Description of the task |
Each line of the data must be set down again without a single difference.

Record excerpts |
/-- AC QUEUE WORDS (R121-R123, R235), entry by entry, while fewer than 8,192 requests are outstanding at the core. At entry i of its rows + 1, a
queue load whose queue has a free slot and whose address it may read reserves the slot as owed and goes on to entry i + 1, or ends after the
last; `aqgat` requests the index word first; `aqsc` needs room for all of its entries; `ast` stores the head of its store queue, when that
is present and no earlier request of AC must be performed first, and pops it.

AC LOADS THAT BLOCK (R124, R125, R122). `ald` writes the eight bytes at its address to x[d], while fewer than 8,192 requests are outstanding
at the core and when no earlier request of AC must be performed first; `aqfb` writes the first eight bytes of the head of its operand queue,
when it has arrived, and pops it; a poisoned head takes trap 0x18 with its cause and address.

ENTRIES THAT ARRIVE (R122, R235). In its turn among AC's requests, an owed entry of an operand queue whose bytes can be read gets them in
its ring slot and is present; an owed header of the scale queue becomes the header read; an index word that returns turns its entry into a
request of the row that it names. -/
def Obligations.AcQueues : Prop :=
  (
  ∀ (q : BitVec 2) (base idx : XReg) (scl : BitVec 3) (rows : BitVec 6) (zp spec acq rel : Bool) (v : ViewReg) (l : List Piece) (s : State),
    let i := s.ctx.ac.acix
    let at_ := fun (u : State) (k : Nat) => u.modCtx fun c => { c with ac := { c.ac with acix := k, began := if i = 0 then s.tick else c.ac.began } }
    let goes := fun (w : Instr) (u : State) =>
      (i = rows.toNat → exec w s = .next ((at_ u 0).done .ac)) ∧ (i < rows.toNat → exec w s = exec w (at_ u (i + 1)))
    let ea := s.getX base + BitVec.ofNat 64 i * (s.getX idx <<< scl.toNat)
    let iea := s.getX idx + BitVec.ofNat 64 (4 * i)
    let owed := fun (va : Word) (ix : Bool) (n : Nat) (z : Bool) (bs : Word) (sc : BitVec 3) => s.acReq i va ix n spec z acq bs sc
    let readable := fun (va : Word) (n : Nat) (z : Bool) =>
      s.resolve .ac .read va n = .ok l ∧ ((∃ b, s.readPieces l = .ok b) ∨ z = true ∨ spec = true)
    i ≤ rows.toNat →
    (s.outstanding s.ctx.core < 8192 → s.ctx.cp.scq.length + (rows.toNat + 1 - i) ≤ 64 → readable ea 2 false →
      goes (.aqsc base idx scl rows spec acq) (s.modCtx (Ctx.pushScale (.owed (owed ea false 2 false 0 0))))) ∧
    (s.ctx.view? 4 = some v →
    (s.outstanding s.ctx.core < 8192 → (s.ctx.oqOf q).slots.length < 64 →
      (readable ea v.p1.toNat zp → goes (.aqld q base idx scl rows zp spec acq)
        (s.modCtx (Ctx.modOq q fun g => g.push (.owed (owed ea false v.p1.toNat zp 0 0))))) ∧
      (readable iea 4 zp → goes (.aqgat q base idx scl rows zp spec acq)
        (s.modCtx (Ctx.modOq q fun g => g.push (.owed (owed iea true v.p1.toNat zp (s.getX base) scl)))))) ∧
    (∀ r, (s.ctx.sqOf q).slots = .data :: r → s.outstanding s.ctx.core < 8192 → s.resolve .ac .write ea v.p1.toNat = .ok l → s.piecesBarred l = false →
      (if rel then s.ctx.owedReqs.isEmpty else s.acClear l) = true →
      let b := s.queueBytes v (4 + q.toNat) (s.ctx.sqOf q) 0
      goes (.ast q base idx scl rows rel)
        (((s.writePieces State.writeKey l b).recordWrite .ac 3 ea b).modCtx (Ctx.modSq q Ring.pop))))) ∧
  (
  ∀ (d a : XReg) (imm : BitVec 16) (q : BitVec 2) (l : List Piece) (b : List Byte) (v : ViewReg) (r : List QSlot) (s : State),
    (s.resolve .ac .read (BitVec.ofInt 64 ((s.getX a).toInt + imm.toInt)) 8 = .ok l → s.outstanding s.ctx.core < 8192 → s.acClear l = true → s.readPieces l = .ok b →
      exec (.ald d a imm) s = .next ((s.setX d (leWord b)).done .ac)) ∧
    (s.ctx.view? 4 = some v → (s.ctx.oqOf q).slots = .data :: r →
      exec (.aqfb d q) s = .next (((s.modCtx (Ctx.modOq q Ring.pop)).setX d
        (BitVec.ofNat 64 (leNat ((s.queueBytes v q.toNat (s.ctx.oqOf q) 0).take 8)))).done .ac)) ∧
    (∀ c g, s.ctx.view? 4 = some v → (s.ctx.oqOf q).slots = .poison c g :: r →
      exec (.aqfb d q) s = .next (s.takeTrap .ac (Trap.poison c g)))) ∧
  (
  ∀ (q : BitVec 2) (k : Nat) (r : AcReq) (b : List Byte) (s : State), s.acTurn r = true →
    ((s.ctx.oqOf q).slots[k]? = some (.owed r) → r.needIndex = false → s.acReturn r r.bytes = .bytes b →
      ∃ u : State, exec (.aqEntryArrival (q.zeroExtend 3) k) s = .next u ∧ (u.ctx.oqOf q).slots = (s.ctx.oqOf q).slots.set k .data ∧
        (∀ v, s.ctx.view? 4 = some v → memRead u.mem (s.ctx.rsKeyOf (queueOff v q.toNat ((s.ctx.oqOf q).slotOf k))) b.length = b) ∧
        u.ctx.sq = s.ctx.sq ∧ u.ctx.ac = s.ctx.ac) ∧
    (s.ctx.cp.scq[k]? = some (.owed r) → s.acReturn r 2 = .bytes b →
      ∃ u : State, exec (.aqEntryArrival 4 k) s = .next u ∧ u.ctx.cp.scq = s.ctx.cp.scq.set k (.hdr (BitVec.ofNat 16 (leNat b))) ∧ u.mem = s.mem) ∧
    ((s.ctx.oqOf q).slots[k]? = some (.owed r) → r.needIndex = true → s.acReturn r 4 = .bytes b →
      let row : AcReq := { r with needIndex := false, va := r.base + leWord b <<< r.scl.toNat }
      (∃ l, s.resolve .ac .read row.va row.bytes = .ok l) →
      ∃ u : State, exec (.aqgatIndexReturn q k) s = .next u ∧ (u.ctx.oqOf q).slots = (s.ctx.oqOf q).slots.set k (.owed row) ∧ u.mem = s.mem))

Output of the exercise |
/-- AC QUEUE WORDS (R121-R123, R235), entry by entry, while fewer than 8,192 requests are outstanding at the core. At entry i of its rows + 1, a
queue load whose queue has a free slot and whose address it may read reserves the slot as owed and goes on to entry i + 1, or ends after the
last; `aqgat` requests the index word first; `aqsc` needs room for all of its entries; `ast` stores the head of its store queue, when that
is present and no earlier request of AC must be performed first, and pops it.

AC LOADS THAT BLOCK (R124, R125, R122). `ald` writes the eight bytes at its address to x[d], while fewer than 8,192 requests are outstanding
at the core and when no earlier request of AC must be performed first; `aqfb` writes the first eight bytes of the head of its operand queue,
when it has arrived, and pops it; a poisoned head takes trap 0x18 with its cause and address.

ENTRIES THAT ARRIVE (R122, R235). In its turn among AC's requests, an owed entry of an operand queue whose bytes can be read gets them in
its ring slot and is present; an owed header of the scale queue becomes the header read; an index word that returns turns its entry into a
request of the row that it names. -/
def Obligations.AcQueues : Prop :=
  (
  ∀ (q : BitVec 2) (base idx : XReg) (scl : BitVec 3) (rows : BitVec 6) (zp spec acq rel : Bool) (v : ViewReg) (l : List Piece) (s : State),
    let i := s.ctx.ac.acix
    let at_ := fun (u : State) (k : Nat) => u.modCtx fun c => { c with ac := { c.ac with acix := k, began := if i = 0 then s.tick else c.ac.began } }
    let goes := fun (w : Instr) (u : State) =>
      (i = rows.toNat → exec w s = .next ((at_ u 0).done .ac)) ∧ (i < rows.toNat → exec w s = exec w (at_ u (i + 1)))
    let ea := s.getX base + BitVec.ofNat 64 i * (s.getX idx <<< scl.toNat)
    let iea := s.getX idx + BitVec.ofNat 64 (4 * i)
    let owed := fun (va : Word) (ix : Bool) (n : Nat) (z : Bool) (bs : Word) (sc : BitVec 3) => s.acReq i va ix n spec z acq bs sc
    let readable := fun (va : Word) (n : Nat) (z : Bool) =>
      s.resolve .ac .read va n = .ok l ∧ ((∃ b, s.readPieces l = .ok b) ∨ z = true ∨ spec = true)
    i ≤ rows.toNat →
    (s.outstanding s.ctx.core < 8192 → s.ctx.cp.scq.length + (rows.toNat + 1 - i) ≤ 64 → readable ea 2 false →
      goes (.aqsc base idx scl rows spec acq) (s.modCtx (Ctx.pushScale (.owed (owed ea false 2 false 0 0))))) ∧
    (s.ctx.view? 4 = some v →
    (s.outstanding s.ctx.core < 8192 → (s.ctx.oqOf q).slots.length < 64 →
      (readable ea v.p1.toNat zp → goes (.aqld q base idx scl rows zp spec acq)
        (s.modCtx (Ctx.modOq q fun g => g.push (.owed (owed ea false v.p1.toNat zp 0 0))))) ∧
      (readable iea 4 zp → goes (.aqgat q base idx scl rows zp spec acq)
        (s.modCtx (Ctx.modOq q fun g => g.push (.owed (owed iea true v.p1.toNat zp (s.getX base) scl)))))) ∧
    (∀ r, (s.ctx.sqOf q).slots = .data :: r → s.outstanding s.ctx.core < 8192 → s.resolve .ac .write ea v.p1.toNat = .ok l → s.piecesBarred l = false →
      (if rel then s.ctx.owedReqs.isEmpty else s.acClear l) = true →
      let b := s.queueBytes v (4 + q.toNat) (s.ctx.sqOf q) 0
      goes (.ast q base idx scl rows rel)
        (((s.writePieces State.writeKey l b).recordWrite .ac 3 ea b).modCtx (Ctx.modSq q Ring.pop))))) ∧
  (
  ∀ (d a : XReg) (imm : BitVec 16) (q : BitVec 2) (l : List Piece) (b : List Byte) (v : ViewReg) (r : List QSlot) (s : State),
    (s.resolve .ac .read (BitVec.ofInt 64 ((s.getX a).toInt + imm.toInt)) 8 = .ok l → s.outstanding s.ctx.core < 8192 → s.acClear l = true → s.readPieces l = .ok b →
      exec (.ald d a imm) s = .next ((s.setX d (leWord b)).done .ac)) ∧
    (s.ctx.view? 4 = some v → (s.ctx.oqOf q).slots = .data :: r →
      exec (.aqfb d q) s = .next (((s.modCtx (Ctx.modOq q Ring.pop)).setX d
        (BitVec.ofNat 64 (leNat ((s.queueBytes v q.toNat (s.ctx.oqOf q) 0).take 8)))).done .ac)) ∧
    (∀ c g, s.ctx.view? 4 = some v → (s.ctx.oqOf q).slots = .poison c g :: r →
      exec (.aqfb d q) s = .next (s.takeTrap .ac (Trap.poison c g)))) ∧
  (
  ∀ (q : BitVec 2) (k : Nat) (r : AcReq) (b : List Byte) (s : State), s.acTurn r = true →
    ((s.ctx.oqOf q).slots[k]? = some (.owed r) → r.needIndex = false → s.acReturn r r.bytes = .bytes b →
      ∃ u : State, exec (.aqEntryArrival (q.zeroExtend 3) k) s = .next u ∧ (u.ctx.oqOf q).slots = (s.ctx.oqOf q).slots.set k .data ∧
        (∀ v, s.ctx.view? 4 = some v → memRead u.mem (s.ctx.rsKeyOf (queueOff v q.toNat ((s.ctx.oqOf q).slotOf k))) b.length = b) ∧
        u.ctx.sq = s.ctx.sq ∧ u.ctx.ac = s.ctx.ac) ∧
    (s.ctx.cp.scq[k]? = some (.owed r) → s.acReturn r 2 = .bytes b →
      ∃ u : State, exec (.aqEntryArrival 4 k) s = .next u ∧ u.ctx.cp.scq = s.ctx.cp.scq.set k (.hdr (BitVec.ofNat 16 (leNat b))) ∧ u.mem = s.mem) ∧
    ((s.ctx.oqOf q).slots[k]? = some (.owed r) → r.needIndex = true → s.acReturn r 4 = .bytes b →
      let row : AcReq := { r with needIndex := false, va := r.base + leWord b <<< r.scl.toNat }
      (∃ l, s.resolve .ac .read row.va row.bytes = .ok l) →
      ∃ u : State, exec (.aqgatIndexReturn q k) s = .next u ∧ (u.ctx.oqOf q).slots = (s.ctx.oqOf q).slots.set k (.owed row) ∧ u.mem = s.mem))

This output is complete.